After the Colorado Wilderness Act of 1980 and the Arizona Desert Wilderness Act of 1990 included guidelines for what “shall be permitted to continue” meant, Congress issued similar guidelines for future wilderness designations. These are the guidelines that Rep. Bishop claims he has simply included in the Public Lands Initiative.
So let’s compare three of the congressional wilderness guidelines with PLI’s version, and then throw in one brand new, bull-in-a-china-shop PLI invention:
Guideline #1: Any reductions in numbers of livestock in wilderness areas must be made on the same basis that reductions might be made outside of wilderness – e.g., because other species are being extinguished, or because springs are drying up.
PLI version: There will be no reductions in the current numbers of livestock.
Guideline #2: Motorized equipment can be used to maintain livestock facilities (e.g., stock tanks, fences), only “where practical alternatives do not exist.”
PLI version: Motorized equipment can be used to maintain livestock facilities, period.
Guideline #3: New facilities can be constructed, but only for resource protection “rather than to accommodate increased numbers of livestock.”
PLI version: New livestock facilities can be constructed, period.
PLI’s bull-in-a-china-shop invention: The Forest Service rule requiring efforts to maintain native animal and plant species that are in trouble on the forest won’t apply to livestock grazing decisions. In other words, when push comes to shove, livestock will trump native species.

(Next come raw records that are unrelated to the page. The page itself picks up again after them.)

-- ==== Sys2Proof/Syntax.lean ====
section
/-! DEFINITION. The commands of the block: one constructor per row of spec/opcode_table.json, with the row's
operands. A row is one whole step of the device (spec/95_what_each_step_holds.md). Host register writes carry
the written value; the port of a per-port register is the one PORT_SELECT names (R179). -/

namespace Sys2Proof

/-- A station link port, 0 to 3. -/
abbrev PortId := Fin 4

/-- A slot of the context table, 0 to 63 (R27). -/
abbrev Slot := Fin 64

/-- The two countdowns of a slot (R91). -/
inductive CountdownKind where
  | repair
  | life
  deriving DecidableEq, Repr

/-- The ten per-port statistics counters, in the order of their PORT_LIMITS positions (R164, R180). -/
inductive Counter where
  | framesGood
  | framesBad
  | framesIgnored
  | fragsStored
  | fragsDuplicate
  | fragsHeld
  | recordsComplete
  | recordsFailed
  | repliesSent
  | repliesDropped
  deriving DecidableEq, Repr

/-- A completed character: good, the level of data bit k of RXDn being bit k of the value, or with a framing error, its data bits
discarded (R2). -/
inductive Character where
  | good (value : Byte)
  | framingError
  deriving DecidableEq, Repr

/-- The levels of RXDn sampled on a port since its receiver last came to stand between two characters, oldest first, true for high
(R2, log 12). -/
structure LineSamples where
  port : PortId
  samples : List Bool
  deriving DecidableEq, Repr

/-- The two writes that clear UNREPORTED: to the counter, or to STATUS (R170). -/
inductive UnreportedRoute where
  | counter
  | status
  deriving DecidableEq, Repr

/-- The commands. The docstring of each constructor names its row and rule. -/
inductive Instr where
  /-- POWER_UP (R185). `resetHigh`: RESET# is already high when the power-up hold ends. -/
  | powerUp (resetHigh : Bool)
  /-- HARDWARE_RESET (R185): RESET# is asserted. -/
  | hardwareReset
  /-- RESET_DEASSERTED (R185): RESET# is deasserted. -/
  | resetDeasserted
  /-- SOFT_RESET (R184): a write to CTRL. -/
  | softReset (value : Word)
  /-- WALK_STEP (R86). -/
  | walkStep
  /-- SYNC_RECEIVED (R9): a good character 0xC3 on the port. -/
  | syncReceived (port : PortId)
  /-- BAD_LEN (R10): a good character outside 5 to 101 in the place of LEN. -/
  | badLen (port : PortId) (value : Byte)
  /-- FRAMING_ERROR (R12): a character with a framing error inside a frame. -/
  | framingError (port : PortId)
  /-- CHARACTER_TIMEOUT (R12). -/
  | characterTimeout (port : PortId)
  /-- FRAME_COMPLETION (R13): the good character that is the CRC high byte. -/
  | frameCompletion (port : PortId) (crcHigh : Byte)
  /-- FRAG (R50): the table controller takes its next claim, a frame claim for a FRAG. -/
  | frag
  /-- ABORT (R69): the table controller takes its next claim, a frame claim for an ABORT. -/
  | abort
  /-- QUERY (R72): the table controller takes its next claim, a frame claim for a QUERY. -/
  | query
  /-- TICK (R89): the timebase divider reaches zero. -/
  | tick
  /-- COUNTDOWN_EXPIRY (R92): one countdown at 1 reaches zero at a tick. -/
  | countdownExpiry (slot : Slot) (kind : CountdownKind)
  /-- REPAIR_EXPIRY (R98): the table controller takes the presented repair expiry claim. -/
  | repairExpiry
  /-- LIFE_EXPIRY (R102): the table controller takes the presented life expiry claim. -/
  | lifeExpiry
  /-- REPLY_START (R18). -/
  | replyStart (port : PortId)
  /-- REPLY_END (R18). -/
  | replyEnd (port : PortId)
  /-- GUARD_END (R18). -/
  | guardEnd (port : PortId)
  /-- RETURN_MOVE (R79). -/
  | returnMove
  /-- DRAIN_DATA_READ (R135). -/
  | drainDataRead
  /-- DRAIN_READ_GRANT (R85). -/
  | drainReadGrant
  /-- HELD_READ_ENDED (R177). -/
  | heldReadEnded
  /-- DRAIN_POS_WRITE (R137). -/
  | drainPosWrite (value : Word)
  /-- PORT_ENABLE (R19): a PORT_CTRL write with ENABLE set. -/
  | portEnable (value : Word)
  /-- PORT_DISABLE (R20): a PORT_CTRL write with ENABLE clear. -/
  | portDisable (value : Word)
  /-- PORT_ADDR_WRITE (R23). -/
  | portAddrWrite (value : Word)
  /-- PORT_RATE_WRITE (R3). -/
  | portRateWrite (value : Word)
  /-- TICK_WRITE (R89). -/
  | tickWrite (value : Word)
  /-- COUNTER_CLEAR (R167). -/
  | counterClear (counter : Counter) (value : Word)
  /-- PORT_LIMITS_WRITE (R168). -/
  | portLimitsWrite (value : Word)
  /-- UNREPORTED_CLEAR (R170). -/
  | unreportedClear (route : UnreportedRoute) (value : Word)
  /-- EVENTS_WRITE (R172). -/
  | eventsWrite (value : Word)
  /-- EVENT_ENABLE_WRITE (R173). -/
  | eventEnableWrite (value : Word)
  /-- REGISTER_WRITE (R178): a write at a byte offset of the window. -/
  | registerWrite (offset : Byte) (value : Word)
  /-- TAKE (R130): a CMD write with code 1 below the ignored byte `upper` (R180); so for the nine rows below. -/
  | take (upper : Byte)
  /-- RELEASE (R140), code 2. -/
  | release (upper : Byte)
  /-- LOOKUP (R150), code 3. -/
  | lookup (upper : Byte)
  /-- NEXT (R152), code 4. -/
  | next (upper : Byte)
  /-- RESERVE (R154), code 5. -/
  | reserve (upper : Byte)
  /-- PIN (R156), code 6. -/
  | pin (upper : Byte)
  /-- UNPIN (R156), code 7. -/
  | unpin (upper : Byte)
  /-- CANCEL (R157), code 8. -/
  | cancel (upper : Byte)
  /-- PURGE (R159), code 9. -/
  | purge (upper : Byte)
  /-- FORGET (R162), code 10. -/
  | forget (upper : Byte)
  /-- BAD_COMMAND (R144): a CMD write of an unknown code. -/
  | badCommand (value : Word)
  /-- COMMAND_CLAIM (R149): the table controller takes its next claim, the command unit's. -/
  | commandClaim
  /-- WALK_VISIT (R47): the table controller takes its next claim, a visit of NEXT or PURGE. -/
  | walkVisit
  /-- START_EDGE (R2): RXDn changes from high to low at the last of these samples. -/
  | startEdge (line : LineSamples)
  /-- START_CHECK (R2): the start bit is sampled; `level` true is high, a false start. -/
  | startCheck (port : PortId) (level : Bool)
  /-- GOOD_CHARACTER (R11): a valid LEN, a body byte or the CRC low byte. -/
  | goodCharacter (port : PortId) (value : Byte)
  /-- CHARACTER_SKIPPED (R9): a character in HUNT that is not a good 0xC3. -/
  | characterSkipped (port : PortId) (character : Character)
  /-- PORT_CTRL_WRITE (R22): a PORT_CTRL write whose ENABLE bit has no effect. -/
  | portCtrlWrite (value : Word)
  /-- FILL_SEGMENT_END (R83). -/
  | fillSegmentEnd
  deriving DecidableEq, Repr

end Sys2Proof
end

By prohibiting Forest Service protections for other species, Rep. Bishop is admitting that livestock can and do threaten the existence of particular native species, for instance, desert tortoises on the allotment where Cliven Bundy ran cattle, or bighorn sheep if domestic sheep are nearby. Hence his need to hobble the Forest Service and BLM in order to preserve livestock numbers.
What this all means is that if PLI were to become law, its newly created wilderness areas, national conservation areas, and special management areas would receive less protection from livestock damage than they had before PLI existed. Temperatures are rising, droughts are deepening, weeds are spreading, springs are drying up, wildlife populations are declining, but cattle numbers and damage would be untouchable.
None of this is to imply that well-managed and conservative livestock grazing can’t coexist with species of concern, clean water, aspen, and other resource values on appropriate portions of our American lands. But to shackle Forest Service and BLM managers with locked numbers of cattle regardless of how much cheatgrass is present, or how damaged and manure-polluted creeks are, or how vulnerable to trampling a rare wildflower population is, means these lands are far better off without Rep. Bishop’s and Rep. Chaffetz’ brand of protection.
Mary O’Brien lives in Castle Valley and is Utah Forests Program Director with Grand Canyon Trust, a Colorado Plateau conservation organization.